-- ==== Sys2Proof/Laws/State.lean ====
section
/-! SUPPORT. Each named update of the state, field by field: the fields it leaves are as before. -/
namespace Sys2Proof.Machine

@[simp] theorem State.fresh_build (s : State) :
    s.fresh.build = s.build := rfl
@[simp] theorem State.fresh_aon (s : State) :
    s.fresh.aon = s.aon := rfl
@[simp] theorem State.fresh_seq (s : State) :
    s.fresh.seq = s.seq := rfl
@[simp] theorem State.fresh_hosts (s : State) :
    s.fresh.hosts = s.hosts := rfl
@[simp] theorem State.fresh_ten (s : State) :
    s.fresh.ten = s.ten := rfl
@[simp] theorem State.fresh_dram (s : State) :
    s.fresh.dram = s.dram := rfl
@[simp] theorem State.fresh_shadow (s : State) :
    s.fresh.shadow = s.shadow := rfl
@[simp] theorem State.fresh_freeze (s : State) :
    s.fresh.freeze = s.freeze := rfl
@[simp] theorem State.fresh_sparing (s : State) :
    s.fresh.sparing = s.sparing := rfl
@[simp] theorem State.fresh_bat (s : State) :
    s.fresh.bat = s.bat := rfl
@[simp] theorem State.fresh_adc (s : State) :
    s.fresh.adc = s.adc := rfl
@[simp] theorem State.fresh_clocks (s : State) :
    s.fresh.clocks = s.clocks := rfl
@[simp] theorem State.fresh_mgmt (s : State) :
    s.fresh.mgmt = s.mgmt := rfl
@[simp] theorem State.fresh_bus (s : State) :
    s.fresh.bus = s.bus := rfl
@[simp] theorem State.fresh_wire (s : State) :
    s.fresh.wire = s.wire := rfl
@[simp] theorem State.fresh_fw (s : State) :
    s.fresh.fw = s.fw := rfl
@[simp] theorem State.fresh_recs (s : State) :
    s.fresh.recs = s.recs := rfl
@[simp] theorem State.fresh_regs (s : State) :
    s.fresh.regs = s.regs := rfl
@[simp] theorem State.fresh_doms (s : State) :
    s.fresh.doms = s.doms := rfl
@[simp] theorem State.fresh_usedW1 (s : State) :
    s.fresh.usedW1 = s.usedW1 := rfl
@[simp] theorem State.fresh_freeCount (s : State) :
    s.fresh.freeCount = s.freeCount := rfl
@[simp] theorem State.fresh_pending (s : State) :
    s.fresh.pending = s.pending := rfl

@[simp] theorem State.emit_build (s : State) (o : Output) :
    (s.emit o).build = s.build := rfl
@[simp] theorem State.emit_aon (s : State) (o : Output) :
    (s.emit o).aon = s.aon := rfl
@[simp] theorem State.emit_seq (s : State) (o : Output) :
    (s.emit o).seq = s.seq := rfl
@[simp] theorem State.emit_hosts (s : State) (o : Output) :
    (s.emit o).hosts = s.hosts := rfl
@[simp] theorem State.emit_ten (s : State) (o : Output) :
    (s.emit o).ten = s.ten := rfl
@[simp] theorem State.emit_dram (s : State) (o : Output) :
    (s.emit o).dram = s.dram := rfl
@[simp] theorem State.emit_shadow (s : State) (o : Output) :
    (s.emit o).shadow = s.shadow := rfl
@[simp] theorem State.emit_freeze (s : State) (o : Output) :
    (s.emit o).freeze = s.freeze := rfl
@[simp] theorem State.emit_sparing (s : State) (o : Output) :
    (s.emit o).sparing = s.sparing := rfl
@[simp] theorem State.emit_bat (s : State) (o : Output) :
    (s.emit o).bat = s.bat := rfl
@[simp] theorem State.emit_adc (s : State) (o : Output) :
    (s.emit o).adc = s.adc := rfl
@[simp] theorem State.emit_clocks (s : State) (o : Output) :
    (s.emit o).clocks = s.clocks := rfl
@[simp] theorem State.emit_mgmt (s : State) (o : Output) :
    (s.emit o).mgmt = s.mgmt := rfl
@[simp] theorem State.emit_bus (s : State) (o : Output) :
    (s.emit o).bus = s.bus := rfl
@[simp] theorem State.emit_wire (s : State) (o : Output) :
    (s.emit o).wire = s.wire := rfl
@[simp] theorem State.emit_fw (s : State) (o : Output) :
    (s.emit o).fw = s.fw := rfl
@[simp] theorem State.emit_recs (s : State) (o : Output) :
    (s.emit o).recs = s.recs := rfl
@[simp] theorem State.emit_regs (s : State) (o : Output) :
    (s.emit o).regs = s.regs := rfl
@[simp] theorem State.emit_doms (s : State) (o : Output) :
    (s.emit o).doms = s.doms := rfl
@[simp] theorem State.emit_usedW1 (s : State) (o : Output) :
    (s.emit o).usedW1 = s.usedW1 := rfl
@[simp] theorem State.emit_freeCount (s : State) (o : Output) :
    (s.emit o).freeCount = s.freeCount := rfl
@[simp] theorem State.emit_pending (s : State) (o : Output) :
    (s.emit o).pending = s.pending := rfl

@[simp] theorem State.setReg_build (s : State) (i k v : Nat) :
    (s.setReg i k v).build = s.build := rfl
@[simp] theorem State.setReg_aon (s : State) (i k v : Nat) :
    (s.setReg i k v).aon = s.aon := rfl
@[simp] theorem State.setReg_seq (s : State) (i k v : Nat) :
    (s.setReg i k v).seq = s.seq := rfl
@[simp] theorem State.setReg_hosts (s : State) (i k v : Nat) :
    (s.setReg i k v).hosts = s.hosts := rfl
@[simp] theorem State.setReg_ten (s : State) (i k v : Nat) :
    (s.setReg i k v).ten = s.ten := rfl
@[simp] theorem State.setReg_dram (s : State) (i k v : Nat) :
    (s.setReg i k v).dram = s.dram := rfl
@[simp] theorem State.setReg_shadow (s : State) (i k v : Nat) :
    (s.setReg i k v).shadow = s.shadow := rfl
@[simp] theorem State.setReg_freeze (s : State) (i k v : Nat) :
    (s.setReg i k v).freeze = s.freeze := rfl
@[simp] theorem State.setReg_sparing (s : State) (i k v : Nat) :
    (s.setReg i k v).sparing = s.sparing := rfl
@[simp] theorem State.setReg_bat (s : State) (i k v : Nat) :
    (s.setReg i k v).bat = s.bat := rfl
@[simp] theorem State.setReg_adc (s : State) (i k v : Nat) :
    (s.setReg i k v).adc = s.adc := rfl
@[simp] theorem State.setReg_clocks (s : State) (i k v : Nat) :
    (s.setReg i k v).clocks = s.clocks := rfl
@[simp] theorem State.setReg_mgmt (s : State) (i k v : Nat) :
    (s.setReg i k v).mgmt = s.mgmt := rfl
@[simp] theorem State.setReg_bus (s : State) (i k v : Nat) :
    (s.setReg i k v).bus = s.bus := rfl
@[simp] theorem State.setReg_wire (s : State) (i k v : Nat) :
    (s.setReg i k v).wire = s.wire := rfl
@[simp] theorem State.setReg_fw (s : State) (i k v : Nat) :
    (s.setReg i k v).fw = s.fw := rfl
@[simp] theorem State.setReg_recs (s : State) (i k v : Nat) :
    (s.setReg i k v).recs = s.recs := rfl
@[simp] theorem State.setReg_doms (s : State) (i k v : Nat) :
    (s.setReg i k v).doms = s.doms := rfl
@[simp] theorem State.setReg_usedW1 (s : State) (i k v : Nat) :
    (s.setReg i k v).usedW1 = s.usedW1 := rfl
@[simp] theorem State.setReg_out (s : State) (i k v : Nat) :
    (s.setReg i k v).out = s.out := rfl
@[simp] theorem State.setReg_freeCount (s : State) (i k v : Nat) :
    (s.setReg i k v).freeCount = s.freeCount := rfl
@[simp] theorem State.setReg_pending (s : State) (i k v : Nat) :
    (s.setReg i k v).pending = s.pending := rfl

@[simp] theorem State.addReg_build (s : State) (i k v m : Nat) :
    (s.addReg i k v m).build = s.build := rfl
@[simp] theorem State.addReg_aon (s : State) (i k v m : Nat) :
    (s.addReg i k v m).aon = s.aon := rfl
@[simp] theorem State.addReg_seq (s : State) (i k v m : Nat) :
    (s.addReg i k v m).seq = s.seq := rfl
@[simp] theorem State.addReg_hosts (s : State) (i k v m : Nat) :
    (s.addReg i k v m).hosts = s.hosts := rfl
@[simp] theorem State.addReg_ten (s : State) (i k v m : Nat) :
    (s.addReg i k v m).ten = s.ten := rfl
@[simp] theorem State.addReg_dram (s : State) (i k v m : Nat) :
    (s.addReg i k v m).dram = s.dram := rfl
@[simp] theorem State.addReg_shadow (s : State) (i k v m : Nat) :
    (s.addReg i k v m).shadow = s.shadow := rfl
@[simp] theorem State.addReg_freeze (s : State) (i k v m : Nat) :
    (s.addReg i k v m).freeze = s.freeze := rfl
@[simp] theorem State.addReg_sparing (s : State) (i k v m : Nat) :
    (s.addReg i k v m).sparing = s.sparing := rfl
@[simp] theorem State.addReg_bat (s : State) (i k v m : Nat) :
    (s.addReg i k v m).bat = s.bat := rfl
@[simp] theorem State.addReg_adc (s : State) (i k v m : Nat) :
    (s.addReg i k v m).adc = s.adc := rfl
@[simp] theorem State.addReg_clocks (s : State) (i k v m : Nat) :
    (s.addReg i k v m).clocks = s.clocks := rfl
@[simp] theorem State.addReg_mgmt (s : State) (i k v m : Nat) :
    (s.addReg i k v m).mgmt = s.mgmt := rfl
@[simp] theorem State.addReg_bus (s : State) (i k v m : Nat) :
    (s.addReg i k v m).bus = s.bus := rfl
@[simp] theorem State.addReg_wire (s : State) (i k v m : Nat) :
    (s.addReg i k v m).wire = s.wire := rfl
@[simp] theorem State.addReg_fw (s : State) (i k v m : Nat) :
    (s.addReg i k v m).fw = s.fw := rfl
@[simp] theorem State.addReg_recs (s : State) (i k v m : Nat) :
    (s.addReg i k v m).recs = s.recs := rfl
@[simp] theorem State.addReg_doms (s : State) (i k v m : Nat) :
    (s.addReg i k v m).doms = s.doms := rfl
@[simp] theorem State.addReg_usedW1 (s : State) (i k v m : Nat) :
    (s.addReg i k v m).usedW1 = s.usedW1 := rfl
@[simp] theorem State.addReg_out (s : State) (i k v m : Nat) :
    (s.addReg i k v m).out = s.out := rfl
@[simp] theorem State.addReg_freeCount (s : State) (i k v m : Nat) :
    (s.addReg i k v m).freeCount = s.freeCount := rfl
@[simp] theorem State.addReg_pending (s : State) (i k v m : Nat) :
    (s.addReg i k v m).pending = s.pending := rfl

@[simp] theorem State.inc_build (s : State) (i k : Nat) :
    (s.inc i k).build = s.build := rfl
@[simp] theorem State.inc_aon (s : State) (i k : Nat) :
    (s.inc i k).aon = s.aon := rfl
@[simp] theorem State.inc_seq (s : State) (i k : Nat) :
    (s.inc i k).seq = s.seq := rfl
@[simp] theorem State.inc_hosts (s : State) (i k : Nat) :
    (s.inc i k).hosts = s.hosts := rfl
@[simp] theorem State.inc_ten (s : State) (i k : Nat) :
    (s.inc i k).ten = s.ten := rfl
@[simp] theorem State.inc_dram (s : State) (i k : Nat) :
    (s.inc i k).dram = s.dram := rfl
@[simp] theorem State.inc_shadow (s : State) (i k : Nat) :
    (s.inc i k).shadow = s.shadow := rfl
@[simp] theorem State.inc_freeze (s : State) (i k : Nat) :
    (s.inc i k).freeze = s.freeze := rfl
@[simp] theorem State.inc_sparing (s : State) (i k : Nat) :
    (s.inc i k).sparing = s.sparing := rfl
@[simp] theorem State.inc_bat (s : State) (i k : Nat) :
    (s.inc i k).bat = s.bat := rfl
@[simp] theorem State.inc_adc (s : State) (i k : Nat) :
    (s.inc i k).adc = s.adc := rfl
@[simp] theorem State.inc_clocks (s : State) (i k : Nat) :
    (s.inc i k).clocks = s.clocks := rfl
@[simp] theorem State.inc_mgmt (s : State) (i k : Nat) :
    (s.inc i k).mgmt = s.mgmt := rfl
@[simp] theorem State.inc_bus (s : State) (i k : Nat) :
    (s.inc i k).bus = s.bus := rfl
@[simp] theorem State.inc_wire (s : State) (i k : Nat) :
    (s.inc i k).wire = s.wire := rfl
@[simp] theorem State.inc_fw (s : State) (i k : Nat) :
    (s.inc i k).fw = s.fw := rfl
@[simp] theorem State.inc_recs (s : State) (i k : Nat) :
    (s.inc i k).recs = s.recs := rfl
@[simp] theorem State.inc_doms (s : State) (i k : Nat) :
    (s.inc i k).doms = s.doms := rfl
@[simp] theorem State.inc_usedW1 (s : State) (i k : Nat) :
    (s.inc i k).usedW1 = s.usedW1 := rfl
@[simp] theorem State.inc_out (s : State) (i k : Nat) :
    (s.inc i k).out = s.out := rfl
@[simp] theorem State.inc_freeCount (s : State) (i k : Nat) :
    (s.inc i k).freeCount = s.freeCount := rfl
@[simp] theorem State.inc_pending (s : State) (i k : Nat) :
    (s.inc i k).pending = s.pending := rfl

========

Exercise aim:
Looking at the data above, return every line from the one with "theorem State.fresh_aon (s" down to the one with "theorem State.fresh_clocks (s", exactly and inclusively.

Final answer:
@[simp] theorem State.fresh_aon (s : State) :
    s.fresh.aon = s.aon := rfl
@[simp] theorem State.fresh_seq (s : State) :
    s.fresh.seq = s.seq := rfl
@[simp] theorem State.fresh_hosts (s : State) :
    s.fresh.hosts = s.hosts := rfl
@[simp] theorem State.fresh_ten (s : State) :
    s.fresh.ten = s.ten := rfl
@[simp] theorem State.fresh_dram (s : State) :
    s.fresh.dram = s.dram := rfl
@[simp] theorem State.fresh_shadow (s : State) :
    s.fresh.shadow = s.shadow := rfl
@[simp] theorem State.fresh_freeze (s : State) :
    s.fresh.freeze = s.freeze := rfl
@[simp] theorem State.fresh_sparing (s : State) :
    s.fresh.sparing = s.sparing := rfl
@[simp] theorem State.fresh_bat (s : State) :
    s.fresh.bat = s.bat := rfl
@[simp] theorem State.fresh_adc (s : State) :
    s.fresh.adc = s.adc := rfl
@[simp] theorem State.fresh_clocks (s : State) :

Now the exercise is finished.